The duration and spatial extent of dry-hot wind reflect its intensity and hazard level—more days and hours over larger areas indicate greater damage potential. In southern Xinjiang, high temperature-low humidity dry-hot wind occurs below 1500 m elevation, while dry wind type is concentrated in the Turpan Basin's Thirty Mile Wind Zone, Hami's Hundred Mile Wind Zone, and the Tieganlike area in Bayingolin.

As shown in Fig. 2 and Table 2, the ranges for light, moderate, severe, and dry wind type were 1–88 days, 1–87 days, 1–86 days, and 1–36 days, respectively, with grid-point averages of 31.0 days, 13.8 days, 10.7 days, and 3.6 days. Corresponding hour ranges were 1–1098 h, 1–902 h, 1–832 h, and 1–242 h, with averages of 151.2 h, 54.6 h, 41.2 h, and 11.3 h.
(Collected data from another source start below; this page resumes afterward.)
/-- A fabric window in effect (R423). -/
structure FabWin where
  local_ : Nat := 0
  len : Nat := 0
  remote : Nat := 0
  faddr : Nat := 0
  func : Nat := 0
  flags : Nat := 0
deriving DecidableEq, Repr, Inhabited

/-- Spline links. -/
structure Links where
  links : Tbl Link
  reqs : List LReq
  nextXid : Nat
  /-- XIDs of requests that have completed with TIMEOUT (R428). -/
  late : List Nat
  /-- Requests of peers that run as tier accesses, by access number, with their link (R424). -/
  serving : Tbl (Nat × Msg)
  wins : Tbl FabWin
  /-- The open maintenance window: code, and dcount at which it closes (R437). -/
  maint : Option (Nat × Nat)
  /-- Corrections of each lane in the present LANE_WINDOW, by link × 5 + lane (R434, R520). -/
  laneWin : Tbl Nat
  /-- dcount from which the ATOMIC first in a link's inbox has been held on a MOVING tile (R228). -/
  atomHeld : Tbl Nat
deriving DecidableEq, Repr, Inhabited

/-! ### Power (18_power_domains_and_caps.md) -/

/-- Domain states, in the order of their codes (R469). -/
inductive DomSt where
  | off | retention | waking | on | sleeping
deriving DecidableEq, Repr, Inhabited

/-- A power domain (R468 to R475). -/
structure Domain where
  st : DomSt := .off
  /-- Ready signals that are up, 0 to 4, while it wakes or sleeps (R472). -/
  step : Nat := 0
  /-- It wakes from OFF, or sleeps to OFF. -/
  deep : Bool := false
  /-- A wake source has come while it sleeps (R475). -/
  turn : Bool := false
  /-- dcount at which it was last in use, and at which it entered RETENTION. -/
  usedAt : Nat := 0
  retAt : Nat := 0
deriving DecidableEq, Repr, Inhabited

/-- Power control: the domains and the cap controller (R468 to R487). Powers in mW unless a name ends in W. -/
structure Pwr where
  doms : Tbl Domain
  /-- The rack cap and CAP_ID that have reached power control (R455, R456, R478). -/
  rackW : Nat
  rackId : Nat
  /-- The orphan cap is in force, and its value (R484). -/
  orphan : Bool
  orphanW : Nat
  /-- PWR_ALERT_N asserted; dcount of its release while PWR_ALERT_HOLD runs (R485). -/
  alertN : Bool
  holdFrom : Option Nat
  /-- THERM_ALERT_N asserted; throttle in force, the thermal limit, dcount of its start, dcount from which every sensor
  has been cool (R486). -/
  thermN : Bool
  throttle : Bool
  thermMw : Nat
  throttleAt : Nat
  coolAt : Option Nat
  /-- Readings of the junction sensors in 0.1 °C: 16 of each panel, then 8 of each I/O die (R23, R486, R489). -/
  tj : Tbl Nat
  /-- THERMTRIP_N asserted (R487). -/
  trip : Bool
  /-- The cap in force (R478). -/
  capW : Nat
  /-- Operating point, target, point of the step in progress (R477, R480). -/
  op : Nat
  target : Nat
  stepTo : Option Nat
  /-- A, in 1/256 (R479). -/
  admitN : Nat
  /-- The present work as predicted: power that does not scale, and dynamic power at OP0 with A = 256 (R480). -/
  fixed : Nat
  dyn : Nat
  /-- The last 100 samples of package power and of its mean over 100 µs, newest first (R455, R483). -/
  samples : List Nat
  means : List Nat
  /-- The cap in force is below the floor; POWER_FLOOR (R481). -/
  unreach : Bool
  floorW : Nat
  /-- Package energy and ballast energy in nJ (R489). -/
  energy : Nat
  ballast : Nat
  /-- Ballast runs (R483). -/
  ballastOn : Bool
  /-- VIN12 and VAON33 at the lands in mV (R519). -/
  vin12Mv : Nat
  vaon33Mv : Nat
  /-- Reference clocks lost, bits as in REFCLK_STATE (R512). -/
  refLost : Nat
deriving DecidableEq, Repr, Inhabited

/-! ### Management port (17_object_dictionary_and_management.md) -/

/-- EtherCAT states (R443). -/
inductive EsmSt where
  | init | preop | safeop | op | boot
deriving DecidableEq, Repr, Inhabited

/-- The writer that holds the image path (R462): FoE or the image objects, over which path it selected (BAR2 or CoE),
the bank that it writes, the bytes written, dcount of the last data. -/
structure ImgPath where
  foe : Bool
  bank : Nat
  bytes : List Nat
  at_ : Nat
deriving DecidableEq, Repr, Inhabited

/-- A CoE request held while the Rhotur firmware restarts (R445, R494). -/
inductive CoeReq where
  | download (index sub : Nat) (complete : Bool) (value : List Nat) (v : Verdict)
  | upload (index sub : Nat) (complete : Bool)
  | info (index : Option Nat)
deriving DecidableEq, Repr, Inhabited

/-- Where a start-up waits (R491, R512, R518). -/
inductive StartAt where
  | clock | firmware | config | scan
deriving DecidableEq, Repr, Inhabited

/-- The EtherCAT SubDevice and the flash. -/
structure Mgmt where
  esm : EsmSt
  /-- AL status code (R443). -/
  al : Nat
  /-- Sync managers as set (R444). -/
  sms : Tbl Sm
  /-- A valid SM2 write has been received in SAFE-OP (R443). -/
  safeWrite : Bool
  /-- Loss detection is armed; dcount of the last good write; process data is lost (R457). -/
  armed : Bool
  goodAt : Nat
  lost : Bool
  /-- The latest complete snapshot, 20 bytes (R455, R456). -/
  snap : List Nat
  /-- MII ports with a link (R442). -/
  ports : Tbl Bool
  /-- CoE requests that wait, and the path that holds an image target (R446, R459). -/
  held : List CoeReq
  path : Option ImgPath
  /-- Flash banks that the device has written (R458, R462). -/
  flash : Tbl Bank
  /-- What start-up found, and where it waits. -/
  facts : StartFacts
  /-- The DDR5 channel groups of the part's population, once the device has met them (R26). -/
  population : Option Nat
  /-- The step at which start-up waits (R490). -/
  waitAt : Option StartAt
  /-- The configuration copy in use and the running banks, as bank numbers (R459, R461). -/
  cfgBank : Nat
  fwBanks : Nat
deriving DecidableEq, Repr, Inhabited

/-! ### Renewal (19_startup_renewal_and_mode_combinations.md) -/

/-- What has been reported for renewal and waits for the device to act (R499). -/
inductive Report where
  | bay (n : Nat)
  /-- A bay that the device itself has taken OUT. -/
  | back (n : Nat)
  | lane (link lane : Nat)
deriving DecidableEq, Repr, Inhabited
Based on light high temperature-low humidity day counts (HTLH_L), the region was divided into five intensity grades: I_1 (1–10 days), II_1 (10–20 days), III_1 (20–30 days), IV_1 (30–60 days), and V_1 (>60 days). Grade I_1 covered 3,939 grid points (13.1% of affected area), mainly in Aksu. Grade II_1 comprised 4,737 grid points (15.8%), distributed in eastern Xinjiang and the Turpan southern region at 200–600 m elevation, as well as Aksu, Kashgar, and Hotan at 1200–1500 m. Grade III_1 included 7,591 grid points (25.3%) across the Tarim Basin (1000–1200 m), Tarim River basin (800–1000 m), and parts of Kashgar. Grade IV_1 accounted for 11,558 grid points (38.5%) extending from Hongliuhe to Tieganlike, and north of the Tarim River to Yuli, Luntai, and Qiemo. Grade V_1 contained 2,099 grid points (7.0%) in Ruoqiang, Hami, and Turpan basins.

In Grade I_1 (primary winter wheat zone), average days/hours were 5.2/11.6 for light, 1.5/2.0 for moderate, 1.4/1.5 for severe, and 2.5/4.2 for dry wind type. The most intense Grade V_1 showed averages of 71.4 days/563.8 hours (light), 50.2 days/290.4 hours (moderate), 43.3 days/235.6 hours (severe), and 4.9 days/17.3 hours (dry wind type).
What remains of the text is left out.